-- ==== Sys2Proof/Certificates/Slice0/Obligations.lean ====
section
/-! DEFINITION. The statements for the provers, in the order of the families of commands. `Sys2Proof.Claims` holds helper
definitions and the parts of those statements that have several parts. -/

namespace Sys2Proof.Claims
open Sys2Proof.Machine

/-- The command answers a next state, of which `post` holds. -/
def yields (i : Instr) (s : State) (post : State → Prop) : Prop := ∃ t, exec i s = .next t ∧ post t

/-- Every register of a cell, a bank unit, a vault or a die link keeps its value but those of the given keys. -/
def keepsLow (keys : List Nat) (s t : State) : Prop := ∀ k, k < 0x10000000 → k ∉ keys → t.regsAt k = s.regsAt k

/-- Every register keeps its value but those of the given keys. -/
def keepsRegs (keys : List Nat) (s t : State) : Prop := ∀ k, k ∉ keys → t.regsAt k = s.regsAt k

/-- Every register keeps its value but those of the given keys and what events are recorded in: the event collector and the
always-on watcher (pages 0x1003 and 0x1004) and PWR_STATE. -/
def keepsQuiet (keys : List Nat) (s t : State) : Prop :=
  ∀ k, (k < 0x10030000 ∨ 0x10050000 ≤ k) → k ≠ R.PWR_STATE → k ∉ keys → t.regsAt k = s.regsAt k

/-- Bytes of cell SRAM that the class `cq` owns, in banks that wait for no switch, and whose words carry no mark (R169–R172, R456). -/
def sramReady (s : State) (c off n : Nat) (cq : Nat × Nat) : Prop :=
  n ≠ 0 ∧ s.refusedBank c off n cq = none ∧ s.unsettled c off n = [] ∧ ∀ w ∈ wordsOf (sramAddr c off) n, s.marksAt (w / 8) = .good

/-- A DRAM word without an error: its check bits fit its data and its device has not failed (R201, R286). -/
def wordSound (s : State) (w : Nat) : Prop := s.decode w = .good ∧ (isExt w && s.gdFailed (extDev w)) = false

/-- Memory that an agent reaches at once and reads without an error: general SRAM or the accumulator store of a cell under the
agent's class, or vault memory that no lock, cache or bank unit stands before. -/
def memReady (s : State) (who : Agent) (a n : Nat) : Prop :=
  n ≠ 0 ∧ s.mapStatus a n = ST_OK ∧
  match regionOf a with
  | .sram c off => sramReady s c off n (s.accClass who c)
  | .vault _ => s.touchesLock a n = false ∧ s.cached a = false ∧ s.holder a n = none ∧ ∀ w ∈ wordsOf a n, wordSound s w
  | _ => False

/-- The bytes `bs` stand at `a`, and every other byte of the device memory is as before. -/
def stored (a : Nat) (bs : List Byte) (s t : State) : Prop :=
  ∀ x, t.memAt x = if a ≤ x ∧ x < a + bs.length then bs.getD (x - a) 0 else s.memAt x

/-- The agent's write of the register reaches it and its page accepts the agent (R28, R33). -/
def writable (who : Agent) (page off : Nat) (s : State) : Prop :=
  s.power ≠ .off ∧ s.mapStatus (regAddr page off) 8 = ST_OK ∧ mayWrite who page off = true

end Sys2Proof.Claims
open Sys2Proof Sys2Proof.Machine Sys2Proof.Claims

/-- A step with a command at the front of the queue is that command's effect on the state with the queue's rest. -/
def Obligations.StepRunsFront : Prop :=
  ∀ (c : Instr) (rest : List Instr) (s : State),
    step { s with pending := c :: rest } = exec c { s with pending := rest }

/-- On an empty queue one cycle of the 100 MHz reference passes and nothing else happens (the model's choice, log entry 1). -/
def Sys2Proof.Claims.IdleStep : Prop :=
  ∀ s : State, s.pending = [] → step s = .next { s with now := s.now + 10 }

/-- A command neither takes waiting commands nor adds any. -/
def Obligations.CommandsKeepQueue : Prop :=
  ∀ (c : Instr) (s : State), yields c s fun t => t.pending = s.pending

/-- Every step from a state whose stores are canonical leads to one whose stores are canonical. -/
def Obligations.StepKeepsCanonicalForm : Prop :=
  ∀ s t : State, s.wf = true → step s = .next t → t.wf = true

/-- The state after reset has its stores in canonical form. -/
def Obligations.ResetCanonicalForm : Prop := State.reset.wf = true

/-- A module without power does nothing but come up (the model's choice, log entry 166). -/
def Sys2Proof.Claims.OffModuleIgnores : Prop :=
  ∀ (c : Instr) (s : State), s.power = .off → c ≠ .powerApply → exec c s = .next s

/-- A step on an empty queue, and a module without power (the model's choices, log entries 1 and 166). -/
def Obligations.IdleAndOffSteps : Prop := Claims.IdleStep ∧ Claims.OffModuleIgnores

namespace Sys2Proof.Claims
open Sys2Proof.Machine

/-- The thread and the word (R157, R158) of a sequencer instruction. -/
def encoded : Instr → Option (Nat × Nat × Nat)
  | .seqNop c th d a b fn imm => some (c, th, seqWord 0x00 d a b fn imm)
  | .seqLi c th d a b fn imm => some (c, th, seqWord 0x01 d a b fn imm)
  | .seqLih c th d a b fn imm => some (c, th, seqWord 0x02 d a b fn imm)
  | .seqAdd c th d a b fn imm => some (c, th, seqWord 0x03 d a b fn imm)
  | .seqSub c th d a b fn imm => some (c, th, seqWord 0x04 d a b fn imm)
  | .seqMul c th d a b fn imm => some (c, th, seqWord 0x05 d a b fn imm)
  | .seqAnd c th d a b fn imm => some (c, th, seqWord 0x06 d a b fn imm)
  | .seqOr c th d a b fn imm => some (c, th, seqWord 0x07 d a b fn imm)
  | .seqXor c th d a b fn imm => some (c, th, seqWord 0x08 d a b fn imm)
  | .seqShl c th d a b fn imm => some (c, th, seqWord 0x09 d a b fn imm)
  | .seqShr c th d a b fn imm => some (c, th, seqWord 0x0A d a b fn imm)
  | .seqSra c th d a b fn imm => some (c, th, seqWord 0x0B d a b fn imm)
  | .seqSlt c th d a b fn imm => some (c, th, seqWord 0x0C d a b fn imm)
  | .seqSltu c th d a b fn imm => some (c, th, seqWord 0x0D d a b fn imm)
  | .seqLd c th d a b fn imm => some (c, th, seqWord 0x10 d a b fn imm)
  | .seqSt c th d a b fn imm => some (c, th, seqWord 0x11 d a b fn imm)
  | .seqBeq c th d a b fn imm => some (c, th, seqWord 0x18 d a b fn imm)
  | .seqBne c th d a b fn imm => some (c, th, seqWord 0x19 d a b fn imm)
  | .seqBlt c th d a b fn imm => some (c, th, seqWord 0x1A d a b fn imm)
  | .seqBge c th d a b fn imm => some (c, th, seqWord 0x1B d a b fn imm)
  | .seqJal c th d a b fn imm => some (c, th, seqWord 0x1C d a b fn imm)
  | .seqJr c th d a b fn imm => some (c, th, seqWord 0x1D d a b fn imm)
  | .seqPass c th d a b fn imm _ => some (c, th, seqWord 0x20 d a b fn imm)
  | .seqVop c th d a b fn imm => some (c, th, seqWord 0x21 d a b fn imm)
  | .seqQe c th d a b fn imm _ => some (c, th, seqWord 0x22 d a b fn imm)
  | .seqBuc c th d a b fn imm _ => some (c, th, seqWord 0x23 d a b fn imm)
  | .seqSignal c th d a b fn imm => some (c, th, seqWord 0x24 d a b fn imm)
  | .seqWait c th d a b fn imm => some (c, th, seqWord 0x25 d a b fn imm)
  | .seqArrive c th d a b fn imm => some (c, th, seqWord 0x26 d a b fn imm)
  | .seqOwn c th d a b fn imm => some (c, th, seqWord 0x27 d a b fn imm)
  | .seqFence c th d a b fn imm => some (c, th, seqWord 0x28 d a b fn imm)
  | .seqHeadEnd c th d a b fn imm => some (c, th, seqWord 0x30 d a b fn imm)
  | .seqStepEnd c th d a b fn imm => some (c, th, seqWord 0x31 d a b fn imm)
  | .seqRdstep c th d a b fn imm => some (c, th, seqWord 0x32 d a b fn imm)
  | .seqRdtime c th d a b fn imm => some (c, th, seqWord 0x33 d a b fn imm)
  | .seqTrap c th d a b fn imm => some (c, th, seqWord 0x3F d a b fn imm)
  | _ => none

→ **What is expected**:
For each line of the data that includes the word "reaches", return a copy of it.

→ **Reply**:
/-- Memory that an agent reaches at once and reads without an error: general SRAM or the accumulator store of a cell under the
/-- The agent's write of the register reaches it and its page accepts the agent (R28, R33). -/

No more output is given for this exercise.